Is Best Buy The Next Electronics Store To Move To Web?

Recent financial information from Best Buy show they are struggling to complete.



Best Buy MobileBest Buy has become a place where people used to travel to make technology related purchases. Over the years, I have bought a few TV's there as well and while the service from store personnel may have been better, I knew exactly what I needed and purchased it. That has been the case for myself. But others have found the level of service to be changing in recent years and the past year has been one which is showing some of the problems Best Buy is experiencing. It would appear that Best Buy is trying to figure out where they fit in the big box store model and this past week they found they are not able to compete in that space as they once did.

I remember a few years back going into my local Best Buy and seeing a section being changed to now sell electric bicycles. It was a strange thing to see when you think of Best Buy and see them as selling technology related items such as computers, cell phones, TV's, etc. This sight showed me that they were having an identity crisis in trying to figure out what they are. They have always sold refrigerators, washers, dryers and other household appliances. I could never figure out how that fit into their business model of being known for technology.

If you look back in time, you can see other big box type stores who were trying to figure out what they were all about and in the end, they moved to the web and pretty much closed up shop for their brick and mortar locations. CompUSA was a well known store in California and had locations across much of the US. Today, there are 18 stores in Florida and some in the states of Delaware, Georgia, Illinois, North Carolina, Texas and Peurto Rico. They seem to have lost their way and purchased The Good Guys and folded their California operations into the stores. They created a TV department in their stores to compete with Best Buy as a store within a store in 2005.

That decision never paid off and the stores started to decline shortly after that. With the decline, stores stated being closed in 2006 and continued for several years until they were purchased by Systemax in 2008 with a much larger list of store closings. If you had shopped CompUSA stores, they ran into problems with a lack of staff so you could never find anyone when you needed to get a question answered. That, along with increasing competition from Best Buy and Circuit City made things difficult for the company. Today, there is not much left of the once large chain. Some of the things which happened to CompUSA are happening to Best Buy.

Circuit City is another one of the big box stores who did not survive the bricks and mortar days and now only exists with a web presence. Here in California, their stores seemed to be laid out far differently than others with what seemed to be walled areas, but you were able to find knowledgeable people to answer your questions. In the 90's, they sold appliances which made it a strange combination for a store known for technology.

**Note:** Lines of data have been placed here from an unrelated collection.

-- ==== Sys2Proof/Laws/Same.lean ====
section
/-! SUPPORT. Two relations between sites: one that changes nothing the invariants of the passage and the records read, and one
that changes nothing the invariants of the tables' keys and holds read; and the operations that stay within them. -/

namespace Sys2Proof

/-! ### The passage, the records, the roster and the places -/

/-- Nothing that RecordsSound, VerdictsSound, RosterSound and PlacesSound read differs; verdicts stay sound. -/
structure Site.SamePassage (s t : Site) : Prop where
  isOpen : t.passageOpen = s.passageOpen
  idle : t.passage.phase = .idle ↔ s.passage.phase = .idle
  held : t.passage.held = s.passage.held
  direction : t.passage.direction = s.passage.direction
  gate : t.passage.gate = s.passage.gate
  nets : ∀ p, (t.point p).net = (s.point p).net
  entries : t.roster.entries.map AxleEntry.state = s.roster.entries.map AxleEntry.state
  positions : t.roster.vehicles.map Vehicle.position = s.roster.vehicles.map Vehicle.position
  standing : t.roster.standing = s.roster.standing
  rosterNet : t.roster.net = s.roster.net
  phases : ∀ i, (t.recordAt i).map TrainRecord.phase = (s.recordAt i).map TrainRecord.phase
  verdicts : s.VerdictsSound → t.VerdictsSound
  composing : t.composing = s.composing
  places : ∀ n, (t.line n).cursor = (s.line n).cursor ∧ (t.line n).beyond = (s.line n).beyond

namespace Site.SamePassage

variable {s0 s t : Site}

theorem refl (s : Site) : s.SamePassage s := ⟨rfl, Iff.rfl, rfl, rfl, rfl, fun _ => rfl, rfl, rfl, rfl, rfl, fun _ => rfl, id, rfl,
  fun _ => ⟨rfl, rfl⟩⟩

theorem trans (h : s0.SamePassage s) (k : s.SamePassage t) : s0.SamePassage t :=
  ⟨k.isOpen.trans h.isOpen, k.idle.trans h.idle, k.held.trans h.held, k.direction.trans h.direction, k.gate.trans h.gate,
    fun p => (k.nets p).trans (h.nets p), k.entries.trans h.entries, k.positions.trans h.positions,
    k.standing.trans h.standing, k.rosterNet.trans h.rosterNet, fun i => (k.phases i).trans (h.phases i),
    k.verdicts ∘ h.verdicts, k.composing.trans h.composing,
    fun n => ⟨(k.places n).1.trans (h.places n).1, (k.places n).2.trans (h.places n).2⟩⟩

/-- A change of none of the blocks that the invariants read. -/
theorem same (h : s0.SamePassage s) (hp : t.passage = s.passage) (hq : t.points = s.points) (hr : t.roster = s.roster)
    (ht : t.train = s.train) (hc : t.composition = s.composition) (hm : t.modules = s.modules) : s0.SamePassage t := by
  refine h.trans ⟨?_, by rw [hp], by rw [hp], by rw [hp], by rw [hp], fun p => ?_, by rw [hr], by rw [hr], by rw [hr], by rw [hr],
    fun i => ?_, ?_, ?_, fun n => ?_⟩
  · unfold Site.passageOpen; rw [hp]
  · unfold Site.point; rw [hq]
  · unfold Site.recordAt; rw [ht]
  · unfold Site.VerdictsSound Site.recordAt; rw [ht]; exact id
  · unfold Site.composing; rw [hc]
  · unfold Site.line; rw [hm]; exact ⟨rfl, rfl⟩

theorem ite {c : Prop} [Decidable c] {a b : Site} (h : s0.SamePassage a) (k : s0.SamePassage b) :
    s0.SamePassage (if c then a else b) := by split <;> assumption

theorem foldl {α : Type} (f : Site → α → Site) (hf : ∀ t a, s0.SamePassage t → s0.SamePassage (f t a)) :
    ∀ (l : List α) (t : Site), s0.SamePassage t → s0.SamePassage (l.foldl f t)
  | [], _, h => h
  | a :: l, t, h => foldl f hf l (f t a) (hf t a h)

/-! ### Setters -/

theorem setMode (h : s0.SamePassage s) (v) : s0.SamePassage (s.setMode v) := h.same rfl rfl rfl rfl rfl rfl
theorem setNow (h : s0.SamePassage s) (v) : s0.SamePassage (s.setNow v) := h.same rfl rfl rfl rfl rfl rfl
theorem setPins (h : s0.SamePassage s) (v) : s0.SamePassage (s.setPins v) := h.same rfl rfl rfl rfl rfl rfl
theorem setSettings (h : s0.SamePassage s) (v) : s0.SamePassage (s.setSettings v) := h.same rfl rfl rfl rfl rfl rfl
theorem setWatch (h : s0.SamePassage s) (v) : s0.SamePassage (s.setWatch v) := h.same rfl rfl rfl rfl rfl rfl
theorem setFlags (h : s0.SamePassage s) (v) : s0.SamePassage (s.setFlags v) := h.same rfl rfl rfl rfl rfl rfl
theorem setEnables (h : s0.SamePassage s) (v) : s0.SamePassage (s.setEnables v) := h.same rfl rfl rfl rfl rfl rfl
theorem setCounts (h : s0.SamePassage s) (v) : s0.SamePassage (s.setCounts v) := h.same rfl rfl rfl rfl rfl rfl
theorem setHolds (h : s0.SamePassage s) (v) : s0.SamePassage (s.setHolds v) := h.same rfl rfl rfl rfl rfl rfl
theorem setClock (h : s0.SamePassage s) (v) : s0.SamePassage (s.setClock v) := h.same rfl rfl rfl rfl rfl rfl
theorem setStore (h : s0.SamePassage s) (v) : s0.SamePassage (s.setStore v) := h.same rfl rfl rfl rfl rfl rfl
theorem setFreeDraws (h : s0.SamePassage s) (v) : s0.SamePassage (s.setFreeDraws v) := h.same rfl rfl rfl rfl rfl rfl
theorem enqueue (h : s0.SamePassage s) (v) : s0.SamePassage (s.enqueue v) := h.setStore _
theorem raise (h : s0.SamePassage s) (f) : s0.SamePassage (s.raise f) := h.setFlags _
theorem raiseIf (h : s0.SamePassage s) (b f) : s0.SamePassage (s.raiseIf b f) := ite (h.raise f) h
theorem loseHold (h : s0.SamePassage s) (p) : s0.SamePassage (s.loseHold p) := h.setHolds _
theorem gainHold (h : s0.SamePassage s) (p) : s0.SamePassage (s.gainHold p) := h.setHolds _
theorem keepClockUnset (h : s0.SamePassage s) : s0.SamePassage s.keepClockUnset := h.raiseIf _ _
theorem clearFlags (h : s0.SamePassage s) (v) : s0.SamePassage (s.clearFlags v) := by
  unfold Site.clearFlags
  exact (h.setFlags _).keepClockUnset

/-- The passage controller replaced by one with the same phase, held mark, direction and gate. -/
theorem setPassage (h : s0.SamePassage s) (v : Passage) (h1 : v.phase = s.passage.phase := by rfl)
    (h2 : v.held = s.passage.held := by rfl) (h3 : v.direction = s.passage.direction := by rfl)
    (h4 : v.gate = s.passage.gate := by rfl) : s0.SamePassage (s.setPassage v) := by
  refine h.trans ⟨?_, by simp [Site.setPassage, h1], h2, h3, h4, fun _ => rfl, rfl, rfl, rfl, rfl, fun _ => rfl, id, rfl,
    fun _ => ⟨rfl, rfl⟩⟩
  simp [Site.passageOpen, Site.setPassage, h1]

/-- An open passage's phase changed to another open one. -/
theorem setOpenPhase (h : s0.SamePassage s) (v : Passage) (ho : s.passageOpen = true) (h1 : v.phase.isOpen = true := by rfl)
    (h2 : v.held = s.passage.held := by rfl) (h3 : v.direction = s.passage.direction := by rfl)
    (h4 : v.gate = s.passage.gate := by rfl) :
    s0.SamePassage (s.setPassage v) := by
  refine h.trans ⟨by rw [ho]; exact h1, ?_, h2, h3, h4, fun _ => rfl, rfl, rfl, rfl, rfl, fun _ => rfl, id, rfl,
    fun _ => ⟨rfl, rfl⟩⟩
  have a : v.phase ≠ .idle := fun e => by rw [e] at h1; exact absurd h1 (by decide)
  have b : s.passage.phase ≠ .idle := fun e => by
    unfold Site.passageOpen at ho; rw [e] at ho; exact absurd ho (by decide)
  exact ⟨fun e => absurd e a, fun e => absurd e b⟩

theorem addPending (h : s0.SamePassage s) (c) : s0.SamePassage (s.addPending c) := h.setPassage _
theorem setTimers (h : s0.SamePassage s) (c) : s0.SamePassage (s.setTimers c) := h.setPassage _

/-- The points replaced by ones with the same net counts. -/
theorem setPoints (h : s0.SamePassage s) (v : PointUnit) (hv : ∀ p, (v.get p).net = (s.point p).net) :
    s0.SamePassage (s.setPoints v) :=
  h.trans ⟨rfl, Iff.rfl, rfl, rfl, rfl, hv, rfl, rfl, rfl, rfl, fun _ => rfl, id, rfl, fun _ => ⟨rfl, rfl⟩⟩

theorem putPoint (h : s0.SamePassage s) (p : PointId) (v : Point) (hv : v.net = (s.point p).net := by rfl) :
    s0.SamePassage (s.putPoint p v) := by
  refine h.setPoints _ (fun q => ?_)
  show ((s.putPoint p v).point q).net = _
  rw [Site.putPoint_point]
  split
  · next e => rw [e]; exact hv
  · rfl

/-- The roster replaced by one with the same entry states, positions, standing and net axle count. -/
theorem setRoster (h : s0.SamePassage s) (v : RosterUnit)
    (h1 : v.entries.map AxleEntry.state = s.roster.entries.map AxleEntry.state := by rfl)
    (h2 : v.vehicles.map Vehicle.position = s.roster.vehicles.map Vehicle.position := by rfl)
    (h3 : v.standing = s.roster.standing := by rfl) (h4 : v.net = s.roster.net := by rfl) : s0.SamePassage (s.setRoster v) :=
  h.trans ⟨rfl, Iff.rfl, rfl, rfl, rfl, fun _ => rfl, h1, h2, h3, h4, fun _ => rfl, id, rfl, fun _ => ⟨rfl, rfl⟩⟩

/-- The train table replaced by one with the same phases, its verdicts sound. -/
theorem setTrain (h : s0.SamePassage s) (v : Vector (Option TrainRecord) 4)
    (h1 : ∀ i : Fin 4, (v[i]).map TrainRecord.phase = (s.recordAt i).map TrainRecord.phase)
    (h2 : s.VerdictsSound → (s.setTrain v).VerdictsSound) : s0.SamePassage (s.setTrain v) :=
  h.trans ⟨rfl, Iff.rfl, rfl, rfl, rfl, fun _ => rfl, rfl, rfl, rfl, rfl, h1, h2, rfl, fun _ => ⟨rfl, rfl⟩⟩

/-- Every record changed by a function that keeps its phase and its verdict. -/
theorem mapTrain (h : s0.SamePassage s) (f : Option TrainRecord → Option TrainRecord)
    (hf : ∀ r, (f r).map TrainRecord.phase = r.map TrainRecord.phase)
    (hv : ∀ r, (f r).bind TrainRecord.verdict = r.bind TrainRecord.verdict) :
    s0.SamePassage (s.setTrain (tableMap f s.train)) := by
  refine h.setTrain _ (fun i => ?_) (fun k i r v hr hw => ?_)
  · rw [tableMap_getElem]; exact hf _
  · rw [Site.setTrain_recordAt] at hr
    have h1 := hv (s.recordAt i)
    rw [hr] at h1
    cases e : s.recordAt i with
    | none => rw [e] at h1; simp [hw] at h1
    | some q => rw [e] at h1; simp only [Option.bind_some, hw] at h1; exact k i q v e h1.symm

theorem putRecord (h : s0.SamePassage s) (i : Fin 4) (r q : TrainRecord) (hr : s.recordAt i = some r)
    (h1 : q.phase = r.phase := by rfl)
    (h2 : ∀ v, q.verdict = some v → (r.verdict = some v ∨ v.deferred = v.findings.countP (fun f => f.state == .deferred)) := by
      exact fun _ hv => Or.inl hv) :
    s0.SamePassage (s.putRecord i (some q)) := by
  have hp : ∀ j, (s.train.set i (some q))[j] = if j = i then some q else s.recordAt j := fun j => s.putRecord_recordAt i j (some q)
  refine h.setTrain _ (fun j => ?_) (fun k j r' v hr' hv => ?_)
  · rw [hp]; split
    · next e => rw [e, hr]; simp [h1]
    · rfl
  · have : (s.train.set i (some q))[j] = some r' := hr'
    rw [hp] at this
    split at this
    · next e =>
      injection this with this
      subst this
      rcases h2 v hv with a | a
      · exact k i r v hr a
      · exact a
    · exact k j r' v this hv

theorem addRecordCause (h : s0.SamePassage s) (c) : s0.SamePassage (s.addRecordCause c) :=
  h.mapTrain _ (fun r => by cases r with | none => rfl | some r => unfold addCauseWhenOpen; simp only; split <;> rfl)
    (fun r => by cases r with | none => rfl | some r => unfold addCauseWhenOpen; simp only; split <;> rfl)
theorem addCause (h : s0.SamePassage s) (c) : s0.SamePassage (s.addCause c) := ite (h.addRecordCause c) (h.addPending c)
theorem addRecordCauseIf (h : s0.SamePassage s) (b c) : s0.SamePassage (s.addRecordCauseIf b c) := ite (h.addRecordCause c) h

/-- Every record of a phase changed by a function that keeps phase and verdict. -/
theorem updateRecord (h : s0.SamePassage s) (p) (f : TrainRecord → TrainRecord)
    (h1 : ∀ r, (f r).phase = r.phase := by intros; rfl) (h2 : ∀ r, (f r).verdict = r.verdict := by intros; rfl) : s0.SamePassage (s.updateRecord p f) :=
  h.mapTrain _
    (fun r => by cases r with | none => rfl | some r => unfold updateInPhase; simp only; split <;> simp [h1])
    (fun r => by cases r with | none => rfl | some r => unfold updateInPhase; simp only; split <;> simp [h2])

theorem setComposition (h : s0.SamePassage s) (v : Option Composition) (hv : v.isSome = s.composition.isSome) :
    s0.SamePassage (s.setComposition v) :=
  h.trans ⟨rfl, Iff.rfl, rfl, rfl, rfl, fun _ => rfl, rfl, rfl, rfl, rfl, fun _ => rfl, id, hv, fun _ => ⟨rfl, rfl⟩⟩

/-- The module lines replaced by ones at the same places. -/
theorem setModules (h : s0.SamePassage s) (v : ModuleUnit)
    (hv : ∀ n : Fin 8, (v.lines[n]).cursor = (s.line n).cursor ∧ (v.lines[n]).beyond = (s.line n).beyond := by
      exact fun _ => ⟨rfl, rfl⟩) :
    s0.SamePassage (s.setModules v) :=
  h.trans ⟨rfl, Iff.rfl, rfl, rfl, rfl, fun _ => rfl, rfl, rfl, rfl, rfl, fun _ => rfl, id, rfl, hv⟩

theorem putLine (h : s0.SamePassage s) (n : Fin 8) (l : ModuleLine) (h1 : l.cursor = (s.line n).cursor)
    (h2 : l.beyond = (s.line n).beyond) : s0.SamePassage (s.putLine n l) := by
  refine h.setModules _ (fun m => ?_)
  show ((s.putLine n l).line m).cursor = _ ∧ ((s.putLine n l).line m).beyond = _
  rw [Site.putLine_line]
  split
  · next e => rw [e]; exact ⟨h1, h2⟩
  · exact ⟨rfl, rfl⟩

theorem updateLine (h : s0.SamePassage s) (n : Fin 8) (f : ModuleLine → ModuleLine)
    (h1 : ∀ l, (f l).cursor = l.cursor := by intros; rfl) (h2 : ∀ l, (f l).beyond = l.beyond := by intros; rfl) : s0.SamePassage (s.updateLine n f) := h.putLine n _ (h1 _) (h2 _)

theorem mapLines (h : s0.SamePassage s) (f : Nat → ModuleLine → ModuleLine)
    (h1 : ∀ n l, (f n l).cursor = l.cursor := by intros; rfl) (h2 : ∀ n l, (f n l).beyond = l.beyond := by intros; rfl) : s0.SamePassage (s.mapLines f) := by
  refine h.setModules _ (fun m => ?_)
  show ((s.mapLines f).line m).cursor = _ ∧ ((s.mapLines f).line m).beyond = _
  rw [Site.mapLines_line]
  exact ⟨h1 _ _, h2 _ _⟩

/-! ### The watch table -/

theorem applied (h : s0.SamePassage s) (k : s.AppliedOnly t) : s0.SamePassage t := by
  rw [k.rest]; exact h.same rfl rfl rfl rfl rfl rfl
theorem putWatchSlot (h : s0.SamePassage s) (i w) : s0.SamePassage (s.putWatchSlot i w) := h.setWatch _
theorem putEntry (h : s0.SamePassage s) (i e) : s0.SamePassage (s.putEntry i e) := h.putWatchSlot _ _
theorem freeSlot (h : s0.SamePassage s) (i) : s0.SamePassage (s.freeSlot i) := (h.putWatchSlot _ _).enqueue _

end Site.SamePassage

end Sys2Proof
end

They got out of that business in 2000. The competition with Best Buy was hurting them by 2008 even after they launched their Firedog home service to compete with Best Buy.

Due to the economic problems beginning in 2008, they were trying to make some financial moves to carry the company for the next few years but were not able to succeed. By 2009, they had liquidated all of their locations and moved exclusively to the web. The changing economy and technology was making it very difficult to compete for them along with competition from Best Buy. Now Best Buy is feeling the same problems several years later because of the economy and changing technology.

Purchases have moved to the web or to product specific stores. Wireless carriers have become destinations for smart phones and are very profitable. Best Buy is still selling appliances which take up a lot of unnecessary floor space. They should have been gone years ago. With the changing technology for music, fewer CD's and DVD's are being sold as everything has moved to electronic files and downloads over the web. Best Buy is still devoting a lot of space to music and movies that they cannot afford and are slow in correcting.

Losing $1.7 Billion in a single quarter is huge. Some might think they can recover from that, but there are many other big problems with the retailer. The fiasco of canceling online orders days before Christmas has seriously hurt their reputation and the explanations do not match what has happened.

So now Best Buy is talking about closing some stores and opening some smaller specialty stores. Once you start closing stores, it is too late. You have started down a path from which there is no return. There are lots of examples over the years of this and CompUSA and Circuit City are two of the recent ones. It looks like Best Buy has not kept up with the times in their stores and not focused on the electronics as they should have which are ever changing and ever profitable. They are destined to become a web online company.

Do you think they are going to be able to survive as a brick and mortar store?